# Problem
Counting only lines below that contain the string "urem", give the total as a single number.

** Opening Given data block **

-- ==== Sys2Proof/Certificates/Slice0/Obligations.lean ====
section
/-! DEFINITION. The statements for the provers, family by family. `Selects` says which command word a
statement is about; `Writes`, `Errs`, `Emits` and `Answers` say that the command completes and what the
whole state is afterwards, so each carries its frame. -/
open Sys2Proof Sys2Proof.Machine

/-! ## Host and data movement -/

/-- 40_host_data.md R90. -/
def Obligations.NopOnlyResponds : Prop :=
  ∀ s : State, Selects 0x00000000 .nop ∧ Answers .nop s 0 0

/-- 40_host_data.md R91. -/
def Obligations.LoadPairWritesBothHalves : Prop :=
  ∀ (d : Reg) (dhi dlo : DWord) (s : State),
    decode ⟨commandWord 0x01 d 0 0 0 0, dhi, dlo⟩ = .ok (.ldp d dhi dlo) ∧
    ∃ v : Word, v.extractLsb' 64 64 = dhi ∧ v.extractLsb' 0 64 = dlo ∧ Writes (.ldp d dhi dlo) s d v

/-- 40_host_data.md R92, R93: `LDZ.w` fills with 0, `LDS.w` with bit `w-1`. -/
def Obligations.NarrowLoadsExtend : Prop :=
  ∀ (d : Reg) (w : Width) (dhi dlo : DWord) (s : State),
    w.bits = 8 * 2 ^ w.code.toNat ∧
    decode ⟨commandWord 0x02 d 0 0 0 (w.code.setWidth 8), dhi, dlo⟩ = .ok (.ldz d w dlo) ∧
    decode ⟨commandWord 0x03 d 0 0 0 (w.code.setWidth 8), dhi, dlo⟩ = .ok (.lds d w dlo) ∧
    Writes (.ldz d w dlo) s d (BitVec.ofNat 128 (dlo.toNat % 2 ^ w.bits)) ∧
    ∃ v : Word, (∀ k < 128, v.getLsbD k = dlo.getLsbD (if k < w.bits then k else w.bits - 1)) ∧
      Writes (.lds d w dlo) s d v

/-- 40_host_data.md R94, R95. -/
def Obligations.ReadBackAndCopyRegister : Prop :=
  ∀ (d a : Reg) (s : State),
    Selects (commandWord 0x04 0 a 0 0 0) (.rd a) ∧ Selects (commandWord 0x05 d a 0 0 0) (.mov d a) ∧
    (∃ hi lo : DWord, hi ++ lo = s.readReg a ∧ Answers (.rd a) s hi lo) ∧
    Writes (.mov d a) s d (s.readReg a)

/-- 40_host_data.md R96, R97. `SBR` is stated for a byte that something has written since reset: on any other
the model stops (its choice, log entry 2). -/
def Obligations.StringBufferBytes : Prop :=
  ∀ (imm : Byte) (dhi dlo : DWord) (s : State),
    decode ⟨commandWord 0x06 0 0 0 0 imm, dhi, dlo⟩ = .ok (.sbw imm dlo) ∧
    Selects (commandWord 0x07 0 0 0 0 imm) (.sbr imm) ∧
    (∃ t, exec (.sbw imm dlo) s = .next t ∧ WritesByte s t imm.toNat (dlo.setWidth 8)) ∧
    ∀ b, s.readByte imm.toNat = some b → Answers (.sbr imm) s 0 (b.setWidth 64)

/-- 40_host_data.md R98, R99, R101, R102. -/
def Obligations.LengthAndErrorStatusCommands : Prop :=
  ∀ (imm : Byte) (s : State),
    Selects (commandWord 0x08 0 0 0 0 imm) (.slenw imm) ∧ Selects 0x09000000 .slenr ∧
    Selects 0x0A000000 .esrr ∧ Selects 0x0B000000 .esrc ∧
    (∃ t, exec (.slenw imm) s = .next t ∧ t.slen = imm ∧ (∀ k, t.readReg k = s.readReg k) ∧
      (∀ a, t.readByte a = s.readByte a) ∧ t.esr = s.esr ∧ t.hostInput = s.hostInput ∧
      t.responses = s.responses ++ [okResponse]) ∧
    Answers .slenr s 0 (s.slen.setWidth 64) ∧
    Answers .esrr s 0 (s.esr.setWidth 64) ∧
    ∃ t, exec .esrc s = .next t ∧ t.esr = 0 ∧ (∀ k, t.readReg k = s.readReg k) ∧
      (∀ a, t.readByte a = s.readByte a) ∧ t.slen = s.slen ∧ t.hostInput = s.hostInput ∧
      t.responses = s.responses ++ [okResponse]

/-- 40_host_data.md R103, R104: each copies a value that fits and raises `Overflow` for one that does not;
for the signed form fitting is that bits 127 down to `w-1` are all equal. -/
def Obligations.NarrowingChecks : Prop :=
  ∀ (d a : Reg) (w : Width) (s : State),
    Selects (commandWord 0x0C d a 0 0 (w.code.setWidth 8)) (.unarrow d a w) ∧
    Selects (commandWord 0x0D d a 0 0 (w.code.setWidth 8)) (.inarrow d a w) ∧
    (if 2 ^ w.bits ≤ (s.readReg a).toNat then Errs (.unarrow d a w) s 0x0C .overflow
      else Writes (.unarrow d a w) s d (s.readReg a)) ∧
    (if (s.readReg a).toInt < -2 ^ (w.bits - 1) ∨ 2 ^ (w.bits - 1) - 1 < (s.readReg a).toInt
      then Errs (.inarrow d a w) s 0x0D .overflow else Writes (.inarrow d a w) s d (s.readReg a)) ∧
    ((∀ k, w.bits - 1 ≤ k → k < 128 → (s.readReg a).getLsbD k = (s.readReg a).getLsbD 127) ↔
      Writes (.inarrow d a w) s d (s.readReg a))

/-! ## UInt128 -/

/-- 41_uint128.md R110 to R113. -/
def Obligations.UnsignedAddSubtractAreModular : Prop :=
  ∀ (d a b : Reg) (s : State),
    Selects (commandWord 0x10 d a b 0 0) (.uadd d a b) ∧ Selects (commandWord 0x11 d a b 0 0) (.usub d a b) ∧
    Writes (.uadd d a b) s d (BitVec.ofNat 128 ((s.readReg a).toNat + (s.readReg b).toNat)) ∧
    Writes (.usub d a b) s d (BitVec.ofInt 128 ((s.readReg a).toNat - (s.readReg b).toNat))

/-- 41_uint128.md R114, R115. -/
def Obligations.UnsignedMultiplyIsModular : Prop :=
  ∀ (d a b : Reg) (s : State), Selects (commandWord 0x12 d a b 0 0) (.umul d a b) ∧
    Writes (.umul d a b) s d (BitVec.ofNat 128 ((s.readReg a).toNat * (s.readReg b).toNat))

/-- 41_uint128.md R116 to R118. -/
def Obligations.UnsignedDivideAndRemainder : Prop :=
  ∀ (d a b : Reg) (s : State),
    Selects (commandWord 0x13 d a b 0 0) (.udiv d a b) ∧ Selects (commandWord 0x14 d a b 0 0) (.urem d a b) ∧
    (if (s.readReg b).toNat = 0 then
      Errs (.udiv d a b) s 0x13 .divisionByZero ∧ Errs (.urem d a b) s 0x14 .divisionByZero
    else
      Writes (.udiv d a b) s d (BitVec.ofNat 128 ((s.readReg a).toNat / (s.readReg b).toNat)) ∧
      Writes (.urem d a b) s d (BitVec.ofNat 128 ((s.readReg a).toNat % (s.readReg b).toNat)))

/-- 41_uint128.md R119, with two different destinations; one destination named twice is no command. -/
def Obligations.UnsignedDivideBothResults : Prop :=
  ∀ (d e a b : Reg) (s : State),
    (∀ dhi dlo, decode ⟨commandWord 0x15 d a b d 0, dhi, dlo⟩ = .error .equalDestinations) ∧
    (d ≠ e → Selects (commandWord 0x15 d a b e 0) (.udivrem d e a b) ∧
      if (s.readReg b).toNat = 0 then Errs (.udivrem d e a b) s 0x15 .divisionByZero
      else WritesTwo (.udivrem d e a b) s d e
        (BitVec.ofNat 128 ((s.readReg a).toNat / (s.readReg b).toNat))
        (BitVec.ofNat 128 ((s.readReg a).toNat % (s.readReg b).toNat)))

/-- 41_uint128.md R120 to R125: the amount is the whole register, or the immediate. -/
def Obligations.LogicalShifts : Prop :=
  ∀ (d a b : Reg) (imm : Byte) (s : State),
    Selects (commandWord 0x16 d a b 0 0) (.ushl d a b) ∧ Selects (commandWord 0x17 d a b 0 0) (.ushr d a b) ∧
    Selects (commandWord 0x18 d a 0 0 imm) (.ushli d a imm) ∧
    Selects (commandWord 0x19 d a 0 0 imm) (.ushri d a imm) ∧
    (let n := (s.readReg b).toNat
     (n ≤ 127 → Writes (.ushl d a b) s d (BitVec.ofNat 128 ((s.readReg a).toNat * 2 ^ n)) ∧
        Writes (.ushr d a b) s d (BitVec.ofNat 128 ((s.readReg a).toNat / 2 ^ n))) ∧
      (128 ≤ n → Writes (.ushl d a b) s d 0 ∧ Writes (.ushr d a b) s d 0)) ∧
    (imm.toNat ≤ 127 →
      Writes (.ushli d a imm) s d (BitVec.ofNat 128 ((s.readReg a).toNat * 2 ^ imm.toNat)) ∧
      Writes (.ushri d a imm) s d (BitVec.ofNat 128 ((s.readReg a).toNat / 2 ^ imm.toNat))) ∧
    (128 ≤ imm.toNat → Writes (.ushli d a imm) s d 0 ∧ Writes (.ushri d a imm) s d 0)

/-- 41_uint128.md R130 to R133. -/
def Obligations.BitwiseCommands : Prop :=
  ∀ (d a b : Reg) (s : State),
    Selects (commandWord 0x1A d a b 0 0) (.and d a b) ∧ Selects (commandWord 0x1B d a b 0 0) (.or d a b) ∧
    Selects (commandWord 0x1C d a b 0 0) (.xor d a b) ∧ Selects (commandWord 0x1D d a 0 0 0) (.not d a) ∧
    ∃ vand vor vxor vnot : Word,
      (∀ k < 128, vand.getLsbD k = ((s.readReg a).getLsbD k && (s.readReg b).getLsbD k) ∧
        vor.getLsbD k = ((s.readReg a).getLsbD k || (s.readReg b).getLsbD k) ∧
        vxor.getLsbD k = ((s.readReg a).getLsbD k ^^ (s.readReg b).getLsbD k) ∧
        vnot.getLsbD k = !(s.readReg a).getLsbD k) ∧
      Writes (.and d a b) s d vand ∧ Writes (.or d a b) s d vor ∧ Writes (.xor d a b) s d vxor ∧
      Writes (.not d a) s d vnot

/-- 41_uint128.md R128, R129. -/
def Obligations.HighestSetBitIndex : Prop :=
  ∀ (d a : Reg) (s : State), Selects (commandWord 0x1F d a 0 0 0) (.umsb d a) ∧
    ∃ n ≤ 128, (s.readReg a = 0 → n = 0) ∧
      (s.readReg a ≠ 0 → 2 ^ (n - 1) ≤ (s.readReg a).toNat ∧ (s.readReg a).toNat < 2 ^ n) ∧
      Writes (.umsb d a) s d (BitVec.ofNat 128 n)

/-! ## Int128 -/

/-- 42_int128.md R141 to R144: negation modulo `2^128`, and the true magnitude as an unsigned value. -/
def Obligations.NegateAndMagnitude : Prop :=
  ∀ (d a : Reg) (s : State),
    Selects (commandWord 0x20 d a 0 0 0) (.ineg d a) ∧ Selects (commandWord 0x21 d a 0 0 0) (.iabs d a) ∧
    Writes (.ineg d a) s d (BitVec.ofInt 128 (-(s.readReg a).toInt)) ∧
    ∃ v : Word, v.toNat = (s.readReg a).toInt.natAbs ∧ Writes (.iabs d a) s d v

/-- 42_int128.md R145, R146: the low 128 bits of the exact signed product, which the spec infers from its
algorithm over signs and magnitudes. -/
def Obligations.SignedMultiplyIsModular : Prop :=
  ∀ (d a b : Reg) (s : State), Selects (commandWord 0x22 d a b 0 0) (.imul d a b) ∧
    Writes (.imul d a b) s d (BitVec.ofInt 128 ((s.readReg a).toInt * (s.readReg b).toInt))

/-- 42_int128.md R147, R148. -/
def Obligations.SignedDivideTruncates : Prop :=
  ∀ (d a b : Reg) (s : State), Selects (commandWord 0x23 d a b 0 0) (.idiv d a b) ∧
    if (s.readReg b).toInt = 0 then Errs (.idiv d a b) s 0x23 .divisionByZero
    else if (s.readReg a).toInt = -2 ^ 127 ∧ (s.readReg b).toInt = -1 then Errs (.idiv d a b) s 0x23 .overflow
    else ∃ v : Word, v.toInt = (s.readReg a).toInt.tdiv (s.readReg b).toInt ∧ Writes (.idiv d a b) s d v

/-- 42_int128.md R147, R149, 90_conflicts.md C5. -/
def Obligations.SignedRemainderTakesDividendSign : Prop :=
  ∀ (d a b : Reg) (s : State), Selects (commandWord 0x24 d a b 0 0) (.irem d a b) ∧
    if (s.readReg b).toInt = 0 then Errs (.irem d a b) s 0x24 .divisionByZero
    else if (s.readReg a).toInt = -2 ^ 127 ∧ (s.readReg b).toInt = -1 then Errs (.irem d a b) s 0x24 .overflow
    else ∃ v : Word, v.toInt.natAbs = (s.readReg a).toInt.natAbs % (s.readReg b).toInt.natAbs ∧
      (v.toInt = 0 ∨ (v.toInt < 0 ↔ (s.readReg a).toInt < 0)) ∧ Writes (.irem d a b) s d v

/-- 42_int128.md R150 to R152. -/
def Obligations.ArithmeticShiftFloors : Prop :=
  ∀ (d a b : Reg) (imm : Byte) (s : State),
    Selects (commandWord 0x25 d a b 0 0) (.ishr d a b) ∧
    Selects (commandWord 0x26 d a 0 0 imm) (.ishri d a imm) ∧
    (let n := (s.readReg b).toNat
     (n ≤ 127 → Writes (.ishr d a b) s d (BitVec.ofInt 128 (⌊((s.readReg a).toInt : ℚ) / 2 ^ n⌋))) ∧
      (128 ≤ n → Writes (.ishr d a b) s d (if (s.readReg a).toInt < 0 then BitVec.ofInt 128 (-1) else 0))) ∧
    (imm.toNat ≤ 127 →
      Writes (.ishri d a imm) s d (BitVec.ofInt 128 (⌊((s.readReg a).toInt : ℚ) / 2 ^ imm.toNat⌋))) ∧
    (128 ≤ imm.toNat →
      Writes (.ishri d a imm) s d (if (s.readReg a).toInt < 0 then BitVec.ofInt 128 (-1) else 0))

/-- 41_uint128.md R126, R127, 42_int128.md R153, R154. -/
def Obligations.IntegerComparesOrderValues : Prop :=
  ∀ (d a b : Reg) (s : State),
    Selects (commandWord 0x1E d a b 0 0) (.ucmp d a b) ∧ Selects (commandWord 0x27 d a b 0 0) (.icmp d a b) ∧
    Writes (.ucmp d a b) s d
      (if (s.readReg a).toNat < (s.readReg b).toNat then 1 else if s.readReg a = s.readReg b then 0 else 2) ∧
    Writes (.icmp d a b) s d
      (if (s.readReg a).toInt < (s.readReg b).toInt then 1 else if s.readReg a = s.readReg b then 0 else 2)

/-- 42_int128.md R155 to R158: what the shared commands do to signed values. -/
def Obligations.SharedCommandsOnSignedValues : Prop :=
  ∀ (d a b : Reg) (imm : Byte) (s : State),
    (∃ t, execAll (expand (.iadd d a b)) s = .next t ∧
      WritesReg s t d (BitVec.ofInt 128 ((s.readReg a).toInt + (s.readReg b).toInt))) ∧
    (∃ t, execAll (expand (.isub d a b)) s = .next t ∧
      WritesReg s t d (BitVec.ofInt 128 ((s.readReg a).toInt - (s.readReg b).toInt))) ∧
    (∃ t, execAll (expand (.ishl d a b)) s = .next t ∧
      WritesReg s t d (if 128 ≤ (s.readReg b).toNat then 0
        else BitVec.ofInt 128 ((s.readReg a).toInt * 2 ^ (s.readReg b).toNat))) ∧
    (∃ t, execAll (expand (.ishli d a imm)) s = .next t ∧
      WritesReg s t d (if 128 ≤ imm.toNat then 0
        else BitVec.ofInt 128 ((s.readReg a).toInt * 2 ^ imm.toNat))) ∧
    (∃ t, execAll (expand (.icast d a)) s = .next t ∧ WritesReg s t d (s.readReg a)) ∧
    (∃ t, execAll (expand (.ucast d a)) s = .next t ∧ WritesReg s t d (s.readReg a))

/-- 30_encoding.md R72: `LDI` loads its constant; `SSTR` makes its text the current string, and changes
no register and no byte beyond the text. -/
def Obligations.LoadConstantAndPlaceText : Prop :=
  (∀ (d : Reg) (n : Int) (s : State), -2 ^ 63 ≤ n → n < 2 ^ 63 →
    ∃ t, execAll (expand (.ldi d n)) s = .next t ∧ WritesReg s t d (BitVec.ofInt 128 n)) ∧
  ∀ (text : List Byte) (s : State), text.length ≤ 255 →
    ∃ t, execAll (expand (.sstr text)) s = .next t ∧ HoldsText t text ∧
      (∀ k, t.readReg k = s.readReg k) ∧ t.esr = s.esr ∧ t.hostInput = s.hostInput ∧
      (∀ a, text.length ≤ a → t.readByte a = s.readByte a) ∧
      t.responses = s.responses ++ List.replicate (text.length + 1) okResponse

/-! ## Radix string codec -/

/-- 43_radix.md R173 to R175: a number text parses to its value modulo `2^128`. -/
def Obligations.ParseGivesNumberValue : Prop :=
  ∀ (d : Reg) (base : Byte) (s : State) (t : List Byte) (neg : Bool) (ds : List Nat),
    Selects (commandWord 0x30 d 0 0 0 base) (.uparse d base) ∧
    Selects (commandWord 0x31 d 0 0 0 base) (.iparse d base) ∧
    (LegalBase base → HoldsText s t →
      (IsNumber false base.toNat t neg ds →
        Writes (.uparse d base) s d (BitVec.ofNat 128 (positional base.toNat ds))) ∧
      (IsNumber true base.toNat t neg ds →
        Writes (.iparse d base) s d
          (BitVec.ofInt 128 (if neg then -(positional base.toNat ds : Int) else positional base.toNat ds))))

/-- 60_exceptions.md R281: any text outside the grammar. -/
def Obligations.ParseRejectsOtherTexts : Prop :=
  ∀ (d : Reg) (base : Byte) (s : State) (t : List Byte), LegalBase base → HoldsText s t →
    ((¬ ∃ neg ds, IsNumber false base.toNat t neg ds) → Errs (.uparse d base) s 0x30 .invalidDigit) ∧
    ((¬ ∃ neg ds, IsNumber true base.toNat t neg ds) → Errs (.iparse d base) s 0x31 .invalidDigit)

/-- 43_radix.md R172, 60_exceptions.md R282: whatever the string and the register hold. -/
def Obligations.IllegalBaseRejected : Prop :=
  ∀ (r : Reg) (base : Byte) (s : State), base.toNat < 2 ∨ 36 < base.toNat →
    Errs (.uparse r base) s 0x30 .invalidBase ∧ Errs (.iparse r base) s 0x31 .invalidBase ∧
    Errs (.ufmt r base) s 0x32 .invalidBase ∧ Errs (.ifmt r base) s 0x33 .invalidBase ∧
    Errs (.udebug r base) s 0x34 .invalidBase ∧ Errs (.idebug r base) s 0x35 .invalidBase

/-- 43_radix.md R177, R178, R180. -/
def Obligations.FormatWritesDigits : Prop :=
  ∀ (a : Reg) (base : Byte) (s : State), Selects (commandWord 0x32 0 a 0 0 base) (.ufmt a base) ∧
    (¬ LegalBase base → Errs (.ufmt a base) s 0x32 .invalidBase) ∧
    (LegalBase base → ∃ ds, IsDigitsOf base.toNat (s.readReg a).toNat ds ∧
      Emits (.ufmt a base) s (ds.map digitChar))

/-- 43_radix.md R177, R182, and R179, whose form of a negative value the spec marks as its own inference. -/
def Obligations.FormatWritesSignedDigits : Prop :=
  ∀ (a : Reg) (base : Byte) (s : State), Selects (commandWord 0x33 0 a 0 0 base) (.ifmt a base) ∧
    (LegalBase base → ∃ ds, IsDigitsOf base.toNat (s.readReg a).toInt.natAbs ds ∧
      Emits (.ifmt a base) s
        (if (s.readReg a).toInt < 0 then 0x2D :: ds.map digitChar else ds.map digitChar))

** Closing Given data block **

# Exercise result
3